About this task
Each line with the word "withinBound" must appear in the answer, copied from the records.

Collected data entries:

[Start of Attachment]

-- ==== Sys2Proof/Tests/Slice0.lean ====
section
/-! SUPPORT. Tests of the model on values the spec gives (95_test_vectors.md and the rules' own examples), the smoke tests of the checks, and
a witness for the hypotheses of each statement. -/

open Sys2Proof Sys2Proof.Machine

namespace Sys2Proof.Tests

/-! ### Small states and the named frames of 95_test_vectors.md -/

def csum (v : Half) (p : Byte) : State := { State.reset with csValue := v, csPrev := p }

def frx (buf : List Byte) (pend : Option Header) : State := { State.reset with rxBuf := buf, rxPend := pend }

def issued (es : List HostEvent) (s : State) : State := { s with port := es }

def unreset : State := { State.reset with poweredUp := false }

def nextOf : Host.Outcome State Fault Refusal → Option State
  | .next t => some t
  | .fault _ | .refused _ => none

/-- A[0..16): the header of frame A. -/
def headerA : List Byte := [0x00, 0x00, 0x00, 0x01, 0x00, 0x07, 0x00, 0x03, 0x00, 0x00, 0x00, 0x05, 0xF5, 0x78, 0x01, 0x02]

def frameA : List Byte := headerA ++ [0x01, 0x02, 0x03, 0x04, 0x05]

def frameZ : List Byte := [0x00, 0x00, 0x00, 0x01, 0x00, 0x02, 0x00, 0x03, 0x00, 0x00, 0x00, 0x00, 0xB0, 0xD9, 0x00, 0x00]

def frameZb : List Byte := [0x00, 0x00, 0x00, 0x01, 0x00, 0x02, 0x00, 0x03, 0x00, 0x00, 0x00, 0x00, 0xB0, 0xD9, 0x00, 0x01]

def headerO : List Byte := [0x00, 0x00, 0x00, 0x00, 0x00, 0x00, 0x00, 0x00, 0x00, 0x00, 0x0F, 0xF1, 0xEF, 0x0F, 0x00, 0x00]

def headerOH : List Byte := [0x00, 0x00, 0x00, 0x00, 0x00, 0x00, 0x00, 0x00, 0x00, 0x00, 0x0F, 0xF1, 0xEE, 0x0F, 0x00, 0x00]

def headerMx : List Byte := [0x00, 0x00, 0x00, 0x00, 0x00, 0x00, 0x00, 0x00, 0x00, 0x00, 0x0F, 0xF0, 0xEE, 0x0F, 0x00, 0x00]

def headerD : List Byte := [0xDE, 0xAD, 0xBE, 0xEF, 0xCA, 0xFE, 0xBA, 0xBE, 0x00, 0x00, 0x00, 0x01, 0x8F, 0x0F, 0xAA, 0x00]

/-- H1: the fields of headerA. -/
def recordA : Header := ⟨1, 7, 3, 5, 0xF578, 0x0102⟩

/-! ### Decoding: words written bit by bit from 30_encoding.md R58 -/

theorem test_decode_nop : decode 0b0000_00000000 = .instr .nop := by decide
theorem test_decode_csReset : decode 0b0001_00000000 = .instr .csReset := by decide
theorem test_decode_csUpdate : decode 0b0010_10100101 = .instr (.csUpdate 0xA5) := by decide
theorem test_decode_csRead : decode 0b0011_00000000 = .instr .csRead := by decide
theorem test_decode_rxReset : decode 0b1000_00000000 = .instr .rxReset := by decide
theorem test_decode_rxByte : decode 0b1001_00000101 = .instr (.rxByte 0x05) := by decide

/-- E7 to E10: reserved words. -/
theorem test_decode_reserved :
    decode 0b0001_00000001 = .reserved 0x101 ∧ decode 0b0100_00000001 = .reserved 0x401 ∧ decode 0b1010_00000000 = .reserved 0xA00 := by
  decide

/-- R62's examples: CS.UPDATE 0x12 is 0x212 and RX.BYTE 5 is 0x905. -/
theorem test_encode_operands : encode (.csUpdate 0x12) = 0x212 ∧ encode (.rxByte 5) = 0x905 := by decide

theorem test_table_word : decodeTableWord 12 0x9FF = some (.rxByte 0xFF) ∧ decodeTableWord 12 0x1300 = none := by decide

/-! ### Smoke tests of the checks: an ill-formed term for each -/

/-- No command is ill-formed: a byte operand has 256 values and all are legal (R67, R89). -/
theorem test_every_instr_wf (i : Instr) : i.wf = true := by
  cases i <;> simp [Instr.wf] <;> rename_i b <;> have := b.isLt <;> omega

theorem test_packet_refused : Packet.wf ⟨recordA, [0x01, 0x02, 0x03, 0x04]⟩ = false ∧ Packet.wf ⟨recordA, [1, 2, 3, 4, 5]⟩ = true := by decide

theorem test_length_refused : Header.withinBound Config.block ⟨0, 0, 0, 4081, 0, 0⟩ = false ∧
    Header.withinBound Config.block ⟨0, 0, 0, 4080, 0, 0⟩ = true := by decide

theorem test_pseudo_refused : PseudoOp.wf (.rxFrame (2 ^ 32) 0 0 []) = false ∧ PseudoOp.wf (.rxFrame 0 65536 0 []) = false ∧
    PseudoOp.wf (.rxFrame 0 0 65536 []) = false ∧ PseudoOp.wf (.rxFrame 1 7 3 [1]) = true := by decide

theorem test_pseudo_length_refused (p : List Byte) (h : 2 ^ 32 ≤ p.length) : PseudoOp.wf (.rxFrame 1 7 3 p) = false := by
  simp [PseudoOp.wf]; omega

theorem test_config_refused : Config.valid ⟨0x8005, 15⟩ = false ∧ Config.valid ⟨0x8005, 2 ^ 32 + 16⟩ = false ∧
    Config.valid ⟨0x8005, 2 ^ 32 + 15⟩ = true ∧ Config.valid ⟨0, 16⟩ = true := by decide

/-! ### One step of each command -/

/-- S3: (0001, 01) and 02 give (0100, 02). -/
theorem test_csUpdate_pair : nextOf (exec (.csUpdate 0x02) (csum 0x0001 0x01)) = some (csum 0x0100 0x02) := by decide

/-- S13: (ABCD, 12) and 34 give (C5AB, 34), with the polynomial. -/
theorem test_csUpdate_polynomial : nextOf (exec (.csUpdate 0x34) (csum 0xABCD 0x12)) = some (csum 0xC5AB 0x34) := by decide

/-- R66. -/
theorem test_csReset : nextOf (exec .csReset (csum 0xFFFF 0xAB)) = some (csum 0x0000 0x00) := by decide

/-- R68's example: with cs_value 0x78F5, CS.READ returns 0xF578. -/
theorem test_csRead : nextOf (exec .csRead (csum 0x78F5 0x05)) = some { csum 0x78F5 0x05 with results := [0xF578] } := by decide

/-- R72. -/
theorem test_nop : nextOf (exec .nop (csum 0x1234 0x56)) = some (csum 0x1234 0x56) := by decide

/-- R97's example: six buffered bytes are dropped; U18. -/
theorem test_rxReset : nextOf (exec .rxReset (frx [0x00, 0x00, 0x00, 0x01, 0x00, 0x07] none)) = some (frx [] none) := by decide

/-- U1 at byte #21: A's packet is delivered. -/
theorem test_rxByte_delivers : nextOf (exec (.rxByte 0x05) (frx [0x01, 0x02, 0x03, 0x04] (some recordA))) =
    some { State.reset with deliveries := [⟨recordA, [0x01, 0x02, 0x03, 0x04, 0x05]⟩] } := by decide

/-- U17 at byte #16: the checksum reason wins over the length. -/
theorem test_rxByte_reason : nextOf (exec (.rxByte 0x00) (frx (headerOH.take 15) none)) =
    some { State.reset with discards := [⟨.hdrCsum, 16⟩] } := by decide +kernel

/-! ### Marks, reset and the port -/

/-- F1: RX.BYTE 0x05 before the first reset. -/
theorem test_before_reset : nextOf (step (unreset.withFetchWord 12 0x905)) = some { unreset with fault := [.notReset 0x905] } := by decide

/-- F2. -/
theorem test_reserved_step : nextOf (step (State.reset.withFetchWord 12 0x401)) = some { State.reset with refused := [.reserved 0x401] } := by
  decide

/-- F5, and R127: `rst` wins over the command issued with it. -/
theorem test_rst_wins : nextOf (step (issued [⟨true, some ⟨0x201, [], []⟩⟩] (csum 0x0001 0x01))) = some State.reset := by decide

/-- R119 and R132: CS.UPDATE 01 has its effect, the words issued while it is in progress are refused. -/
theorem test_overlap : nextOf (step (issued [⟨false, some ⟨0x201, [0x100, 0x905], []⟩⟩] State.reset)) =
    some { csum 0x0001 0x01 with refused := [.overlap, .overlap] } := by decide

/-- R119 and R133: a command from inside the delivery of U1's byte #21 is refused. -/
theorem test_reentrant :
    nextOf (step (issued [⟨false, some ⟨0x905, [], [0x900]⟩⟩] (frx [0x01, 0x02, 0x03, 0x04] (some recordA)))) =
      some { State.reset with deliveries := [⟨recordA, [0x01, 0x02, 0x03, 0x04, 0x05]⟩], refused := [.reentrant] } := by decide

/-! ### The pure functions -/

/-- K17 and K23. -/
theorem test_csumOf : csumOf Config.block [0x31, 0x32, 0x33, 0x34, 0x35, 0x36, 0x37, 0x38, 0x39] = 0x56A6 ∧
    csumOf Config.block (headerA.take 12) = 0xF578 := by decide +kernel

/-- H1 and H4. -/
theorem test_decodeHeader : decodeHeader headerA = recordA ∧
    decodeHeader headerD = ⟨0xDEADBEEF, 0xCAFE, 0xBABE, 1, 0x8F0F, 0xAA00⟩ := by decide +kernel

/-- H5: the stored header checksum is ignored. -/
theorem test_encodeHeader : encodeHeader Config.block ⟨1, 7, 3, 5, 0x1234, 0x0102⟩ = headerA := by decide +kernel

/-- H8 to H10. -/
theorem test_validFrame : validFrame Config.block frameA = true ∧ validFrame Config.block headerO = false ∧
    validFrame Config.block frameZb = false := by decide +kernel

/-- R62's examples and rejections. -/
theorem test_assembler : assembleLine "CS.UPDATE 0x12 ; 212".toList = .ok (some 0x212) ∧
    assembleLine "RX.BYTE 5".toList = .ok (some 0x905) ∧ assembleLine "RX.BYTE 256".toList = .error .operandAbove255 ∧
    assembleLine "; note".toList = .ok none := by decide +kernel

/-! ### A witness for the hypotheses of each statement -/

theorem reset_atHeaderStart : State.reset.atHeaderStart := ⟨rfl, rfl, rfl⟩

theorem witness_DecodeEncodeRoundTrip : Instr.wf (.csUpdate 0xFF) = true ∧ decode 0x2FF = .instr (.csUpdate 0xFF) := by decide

[End of Attachment]

Exercise result
theorem test_length_refused : Header.withinBound Config.block ⟨0, 0, 0, 4081, 0, 0⟩ = false ∧
    Header.withinBound Config.block ⟨0, 0, 0, 4080, 0, 0⟩ = true := by decide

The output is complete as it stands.